The problems of overloading and of the changing intake

5. It is already the impression of most HE teachers that incoming students are less well prepared in physics and (particularly) in the mathematics relevant to physics than they were, say, ten years ago. Moreover, some of these students do not find our courses particularly rewarding. In a recent study commissioned by the CNAA(1), it appeared that physics students did not feel that they had gained as much from their courses, in the way of self-confidence, communication skills, ability to absorb information and other desirable qualities, as students in a number of other disciplines.

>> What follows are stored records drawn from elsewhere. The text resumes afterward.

-- ==== Sys2Proof/Machine/Pages.lean ====
section
/-!
DEFINITION. The common page header (R27 to R33): enable, disable, quiesce, lock, the event registers, the error capture, and the
clearing of counters.
-/

namespace Sys2Proof.Machine

/-- The event bits a block lists (R48, R87, R138, R143, R184, R232, R297, R324, R351, R356, R388, R392, R424, R428, R456, R479,
R482, R496, R499, R530, R533, R559, R576). -/
def Blk.events : Blk → Nat
  | .dev | .oas | .vlt => 5
  | .mgq | .mez | .cis | .cvn | .lnd => 4
  | .flt | .sch | .cve => 3
  | .mir | .pol | .erg => 1
  | .wad | .ergc => 7
  | .hst => 10
  | .brg => 9
  | .swc => 11
  | .hlm => 6
  | .hal => 19
  | .prt => 23

/-- Blocks whose enable makes them ACTIVE at once (R321, R420, R447, R476, R480), and those that take time (R30, R289).
DESIGN CHOICE, unsafe: log entry 134. -/
def Blk.atOnce : Blk → Bool
  | .wad | .hlm | .lnd | .mez | .mgq => true
  | .dev | .oas | .cis | .vlt | .flt | .hst | .brg | .mir | .swc | .erg | .ergc | .sch | .pol | .cvn | .cve | .prt | .hal => false
/-- DESIGN CHOICE, unsafe: log entry 134. -/
def Blk.slow : Blk → Bool
  | .brg | .mir | .swc | .sch | .pol | .cvn => true
  | .dev | .oas | .cis | .vlt | .flt | .hst | .erg | .ergc | .wad | .hlm | .lnd | .mez | .mgq | .cve | .prt | .hal => false

/-- The counters of a block's pages that one CNT_CLR clears: the first and the last offset. -/
def Blk.counters : Blk → Option (Nat × Nat)
  | .mgq | .oas | .cis | .cve => some (0x80, 0x8C)
  | .mez | .flt => some (0x80, 0x94)
  | .hst | .prt | .ergc => some (0x80, 0x9C)
  | .brg | .wad | .hlm => some (0xC0, 0xDC)
  | .mir | .sch | .pol | .vlt => some (0xC0, 0xCC)
  | .cvn => some (0xC0, 0xD4)
  | .lnd => some (0xE0, 0xFC)
  | .swc => some (0x100, 0x12C)
  | .dev | .erg | .hal => none

/-- A row about a page: one to a page that an apply holds waits for its end (R473). -/
def State.pageRow (s : State) (p : Nat) (i : Instr) (f : Blk → Nat → State → State) : State :=
  match blkOf p with
  | some (b, k) => if s.applying p then s.mezWait i else f b k s
  | none => s

/-! ### Enable (R28, R30) -/

/-- EN and EN_PENDING of a page. -/
def State.setEn (s : State) (p : Nat) (en pending : Bool) : State :=
  s.sf p HDR.PAGE_CTL_EN (b2n en) |>.sf p HDR.PAGE_STS_EN_PENDING (b2n pending)

/-- A block becomes ACTIVE: the Gallery's free list is new, metering and Landing take up their work. DEDUCED, unsafe: log entry 133. -/
def State.pageOn (s : State) (p : Nat) : State :=
  let s := (s.setEn p true false).sf p HDR.PAGE_STS_ACTIVE 1
  let s := if p == pgPOL then s.polRest false
    else if p == pgLND then s.lndActivated
    else if p == pgSWC then ({ s with gal := { s.gal with taken := [], unowned := [], audit := none } }).galUpdate
    else if p == pgBRG then s.acceptHeld
    else s
  s.settle

/-- A port leaves DISABLED for DETECT (R154, R178): with it an asleep group wakes, in one admission. DEDUCED, unsafe: log entry 151. -/
def State.portEnable (s : State) (n : Nat) : State :=
  let p := pgPRT n
  let awake := s.groupAwake n
  let s := s.takeRate n (s.newRate n)
  let d := portDraw (s.rateMax n)
  match s.askCistern p (if awake then [(p, d.1, d.2)] else s.wakeReqs [n]) with
  | (s, true) =>
    let s := (s.setEn p true false).sf p HDR.PAGE_STS_ACTIVE 1
    let s := if awake then s else s.wakeGroups [n]
    (s.enterPh n phDETECT).startTraining n
  | (s, false) =>
    let s := s.setEn p false false
    if awake then s else s.sf (pgPRT (groupBase n)) PRT.GRP_STS_NOT_ADMITTED 1

/-- Whether the feature of a block's pages is enabled (R46). DEDUCED, unsafe: log entry 135. -/
def State.featOn (s : State) (b : Blk) : Bool :=
  match b with
  | .erg | .ergc => s.gb pgDEV DEV.FEAT_EN_ERG
  | .mez => s.gb pgDEV DEV.FEAT_EN_MEZ
  | .hlm => s.gb pgDEV DEV.FEAT_EN_HALLS
  | _ => true

/-- PAGE_ENABLE: 1 is written to EN. DESIGN CHOICE, unsafe: log entry 134; DEDUCED, unsafe: log entry 135. -/
def State.pageEnable (s : State) (p : Nat) (b : Blk) (k : Nat) : State :=
  if b.alwaysOn || b == .hst || b == .hal || s.gb p HDR.PAGE_STS_EN_PENDING || s.gb p HDR.PAGE_CTL_EN || !s.featOn b then s
  else if b.atOnce then if s.awakePage p then s.pageOn p else s.setEn p true true
  else if b.slow then s.setEn p true true
  else match b with
  | .prt => s.portEnable k
  | .cve =>
    (match s.askCistern p [(p, 0, 0)] with
    | (s, true) => s.pageOn p
    | (s, false) => s)
  | .erg =>
    (match s.askCistern p [(p, 40, 0)] with
    | (s, true) => s.setEn p true true
    | (s, false) => s)
  | .ergc => s.ergEnable k
  | _ => s
def execPageEnable (page : Nat) (s : State) : Host.Outcome State Fault Refusal :=
  done (s.pageRow page (.pageEnable page) (fun b k s => s.pageEnable page b k))

/-- ENABLE_READY: the clocks run and the state is ready. -/
def execEnableReady (page : Nat) (s : State) : Host.Outcome State Fault Refusal :=
  done (match blkOf page with
    | some (b, _) =>
      if (b.atOnce || b.slow) && s.gb page HDR.PAGE_CTL_EN && s.gb page HDR.PAGE_STS_EN_PENDING && !s.active page && s.awakePage page then
        s.pageOn page
      else s
    | none => s)

/-! ### Quiesce and disable (R28 to R30) -/

/-- Whether the block of a page holds no work in progress. DEDUCED, unsafe: log entry 133. -/
def State.quiet (s : State) (b : Blk) (k : Nat) : Bool :=
  match b with
  | .dev | .oas | .cis | .flt | .wad | .pol | .lnd => true
  | .mgq => s.mgq.cur.isNone
  | .mez => s.mezSt != mzAPPLYING
  | .hst => s.host.reqs.isEmpty
  | .vlt => s.stopOk 11 0
  | .brg => s.brg.accs.isEmpty
  | .mir => s.stopOk 1 0
  | .swc => s.gal.frames.all (fun g => g.2.back == 0) && s.gal.queues.all (fun q => q.2.isEmpty ||
      (if isHostQueue q.1 then !s.gb pgHST HST.LINK_STS_DL_UP else !lkRuns (s.lk (q.1 / 8))))
  | .erg => (List.range 4).all (fun c => !s.active (pgERGC c) && !s.gb (pgERGC c) HDR.PAGE_STS_EN_PENDING)
  | .ergc => s.ergIdle k
  | .sch => s.links.all (fun l => l.2.txq.isEmpty && l.2.sending.isEmpty)
  | .cvn => s.stopOk 0 0
  | .cve => s.engSt k == enIDLE && (s.eng k).ring.isNone
  | .hlm => s.stopOk 6 0
  | .prt => (s.link k).txq.isEmpty && (s.link k).held.isEmpty || s.ph k == phDISABLED
  | .hal => s.cvn.engines.all (fun e => match e.2.ring with | some g => ringHall g != k | none => true)

/-- A port stops at once and is DISABLED (R154): its link loses a member. DEDUCED, unsafe: log entry 133. -/
def State.portOff (s : State) (n : Nat) : State :=
  let s := if s.apart n then s else s.linkDrop (s.anchorOf n)
  let p := s.port n
  let s := s.setPort n { p with armed := false, lockout := none, wakeAt := none, toSleep := none, locked := false }
  (s.enterPh n phDISABLED).sf (pgPRT n) PRT.PHY_STS_BLOCK_LOCK 0 |>.sf (pgPRT n) PRT.PHY_STS_ALIGNED 0
    |>.sf (pgPRT n) PRT.PHY_STS_POL_INV 0 |>.sf (pgPRT n) PRT.PEER_CAP_VALID 0

/-- The allowance of a page that is disabled; an awake group keeps its share (R178). -/
def State.returnDraw (s : State) (p : Nat) (b : Blk) (k : Nat) : State :=
  if b == .prt && k % 16 == 0 && s.groupAwake k then s.setDraw p groupDraw.1 groupDraw.2
  else if b == .cve then (s.sf p CVE.ENG_STS_POWERED 0).giveBackAll p
  else if b.hasDraw then s.giveBackAll p else s

/-- An enabled page whose EN becomes 0 (R28, R30). -/
def State.pageStop (s : State) (p : Nat) (b : Blk) (k : Nat) : State :=
  if !s.active p || !s.awakePage p then
    let s := (s.setEn p false false).sf p HDR.PAGE_STS_ACTIVE 0
    let s := if b == .prt then s.portOff k else s
    s.returnDraw p b k
  else
    let s := s.setEn p false true
    let s := if s.gb p HDR.PAGE_CTL_QUIESCE then s else
      { s with sys := { s.sys with devQuiet := p :: s.sys.devQuiet } }.setQuiesce p true
    let s := match b with
      | .prt => s.portOff k
      | .mez => s.mezAbort.1
      | .swc => (s.each s.gal.queues (fun q s => s.flushQueue q.1)).galUpdate
      | _ => s
    s.settle

/-- PAGE_DISABLE: 0 is written to EN. DEDUCED, unsafe: log entry 133. -/
def State.pageDisable (s : State) (p : Nat) (b : Blk) (k : Nat) : State :=
  if b.alwaysOn || b == .hst || b == .hal || s.gb p HDR.PAGE_STS_EN_PENDING || !s.gb p HDR.PAGE_CTL_EN
      || (b == .ergc && s.gb pgSWC SWC.SWC_CTL_SPILL_EN && s.gal.joined.contains k) then s
  else s.pageStop p b k

/-- A page whose feature is off (R46): its EN is 0. One that was being enabled gives its allowance back. DEDUCED, unsafe: log entry 135. -/
def State.featureOff (s : State) (p : Nat) (b : Blk) (k : Nat) : State :=
  if s.featOn b || !s.gb p HDR.PAGE_CTL_EN then s
  else if s.gb p HDR.PAGE_STS_EN_PENDING then
    let s := if b == .ergc then s.ergRest k else s
    (s.setEn p false false).returnDraw p b k
  else s.pageStop p b k

/-- FEAT_EN is written (R46): the pages of every feature that is off are disabled. DEDUCED, unsafe: log entry 135. -/
def State.featChange (s : State) : State :=
  s.each ((List.range 4).map pgERGC ++ [pgERG, pgMEZ, pgHLM]) (fun p s =>
    match blkOf p with
    | some (b, k) => s.featureOff p b k
    | none => s)
def execPageDisable (page : Nat) (s : State) : Host.Outcome State Fault Refusal :=
  done (s.pageRow page (.pageDisable page) (fun b k s => s.pageDisable page b k))

/-- DISABLE_GATE: the block is quiescent after a disable and is gated. DEDUCED, unsafe: log entry 106. -/
def State.disableGate (s : State) (p : Nat) (b : Blk) (k : Nat) : State :=
  if s.gb p HDR.PAGE_STS_EN_PENDING && !s.gb p HDR.PAGE_CTL_EN && s.active p && s.quiet b k then
    let s := if b == .pol then s.polRest true else s
    let s := s.sf p HDR.PAGE_STS_ACTIVE 0
    let s := if b == .ergc then s.ergRest k else if b == .erg then s.ergShow else if b == .mez then s.mezTake else s
    let s := (s.returnDraw p b k).sf p HDR.PAGE_STS_EN_PENDING 0
    let s := if s.sys.devQuiet.contains p then
        { s with sys := { s.sys with devQuiet := s.sys.devQuiet.filter (· != p) } }.setQuiesce p false
      else s.sf p HDR.PAGE_STS_QUIESCED 1
    (if b == .lnd then s.irqPin else s).settle
  else s
def execDisableGate (page : Nat) (s : State) : Host.Outcome State Fault Refusal :=
  done (match blkOf page with | some (b, k) => s.disableGate page b k | none => s)

/-- QUIESCE is written by software; the QUIESCE a disable set stays until the gating (R28). DEDUCED, unsafe: log entry 133. -/
def State.quiesceWrite (s : State) (p : Nat) (v : Bool) : State :=
  if s.sys.devQuiet.contains p || s.gb p HDR.PAGE_CTL_QUIESCE == v then s else (s.setQuiesce p v).mezTake.settle

/-- QUIESCE_SET. -/
def execQuiesceSet (page : Nat) (s : State) : Host.Outcome State Fault Refusal :=
  done (s.pageRow page (.quiesceSet page) (fun _ _ s => s.quiesceWrite page true))

/-- QUIESCE_CLEAR. -/
def execQuiesceClear (page : Nat) (s : State) : Host.Outcome State Fault Refusal :=
  done (s.pageRow page (.quiesceClear page) (fun _ _ s => s.quiesceWrite page false))

/-- QUIESCED. -/
def execQuiesced (page : Nat) (s : State) : Host.Outcome State Fault Refusal :=
  done (match blkOf page with
    | some (b, k) => if s.gb page HDR.PAGE_CTL_QUIESCE && s.quiet b k then s.sf page HDR.PAGE_STS_QUIESCED 1 else s
    | none => s)

/-- PAGE_LOCK (R27). -/
def execPageLock (page : Nat) (s : State) : Host.Outcome State Fault Refusal :=
  done (s.pageRow page (.pageLock page) (fun _ _ s => s.sf page HDR.PAGE_CTL_LOCK 1))

/-! ### Events, captures, counters -/

/-- EVT_RAW is written, in the cycle in which hardware sets some bits: the hardware set wins (R32). DEDUCED, unsafe: log entry 136. -/
def State.evtClear (s : State) (p : Nat) (b : Blk) (ones hwSet : Word) : State :=
  let raw := s.reg (raddr p 0x10)
  let new := ((raw &&& ~~~ones) ||| hwSet) &&& BitVec.ofNat 32 (2 ^ b.events - 1)
  (s.setReg (raddr p 0x10) new).pageSource p true
def execEvtRawClear (page : Nat) (ones hwSet : Word) (s : State) : Host.Outcome State Fault Refusal :=
  done (s.pageRow page (.evtRawClear page ones hwSet) (fun b _ s => s.evtClear page b ones hwSet))

/-- EVT_EN is written (R31, R430). DEDUCED, unsafe: log entry 136. -/
def State.evtEn (s : State) (p : Nat) (v : Word) : State := (s.setReg (raddr p 0x14) v).pageSource p true
def execEvtEnWrite (page : Nat) (value : Word) (s : State) : Host.Outcome State Fault Refusal :=
  done (s.pageRow page (.evtEnWrite page value) (fun _ _ s => s.evtEn page value))

/-- EVT_FORCE is written (R31): no capture. DEDUCED, unsafe: log entry 136. -/
def State.evtForce (s : State) (p : Nat) (b : Blk) (v : Word) : State :=
  (s.setReg (raddr p 0x10) (s.reg (raddr p 0x10) ||| (v &&& BitVec.ofNat 32 (2 ^ b.events - 1)))).pageSource p true
def execEvtForce (page : Nat) (bits : Word) (s : State) : Host.Outcome State Fault Refusal :=
  done (s.pageRow page (.evtForce page bits) (fun b _ s => s.evtForce page b bits))

/-- ERR_CAP_RELEASE (R33). -/
def execErrCapRelease (page : Nat) (s : State) : Host.Outcome State Fault Refusal :=
  done (s.pageRow page (.errCapRelease page) (fun _ _ s => s.capWrite page 1))

/-- CNT_CLR.CLEAR of a page; section 2 is the LINK section of a port's page (R231). -/
def State.cntClear (s : State) (p : Nat) (b : Blk) (section2 : Bool) : State :=
  if section2 then if b == .prt then s.clearRange p 0x180 0x1C0 else s
  else match b.counters with
  | some (lo, hi) => s.clearRange p lo hi
  | none => s
def execCntClear (page : Nat) (section2 : Bool) (s : State) : Host.Outcome State Fault Refusal :=
  done (s.pageRow page (.cntClear page section2) (fun b _ s => s.cntClear page b section2))

end Sys2Proof.Machine
end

At the same time, our industrial colleagues also tell us that our graduates are not always able to communicate effectively, either orally or in writing, and that they show little aptitude for solving the kinds of problem that need solving in industry.

6. Students and employers thus seem to agree that our present courses are not satisfactory. We have no doubt at all why this is: we try to teach far too much, and in consequence teach it ineffectively. We crowd into the syllabus far more material than most students can absorb and understand in the time available, and give them no time to digest it. We do this in a commendable but increasingly unsuccessful attempt to reach in three years the level that students take four or five years to reach in all other European countries and in North America. Given the changes now taking place in the schools, we are convinced that in future it will be unrealistic even to attempt to do this for the great majority of students, and it would be educationally disastrous to do so. If we aimed to teach less, we could teach far better. Moreover, students would then have time to learn how to find out things for themselves, from a variety of sources, and we should have time to give them some training in communication skills and in the problem-solving skills needed by industry and others. And in doing so, we should be giving them a far better education than we do at present.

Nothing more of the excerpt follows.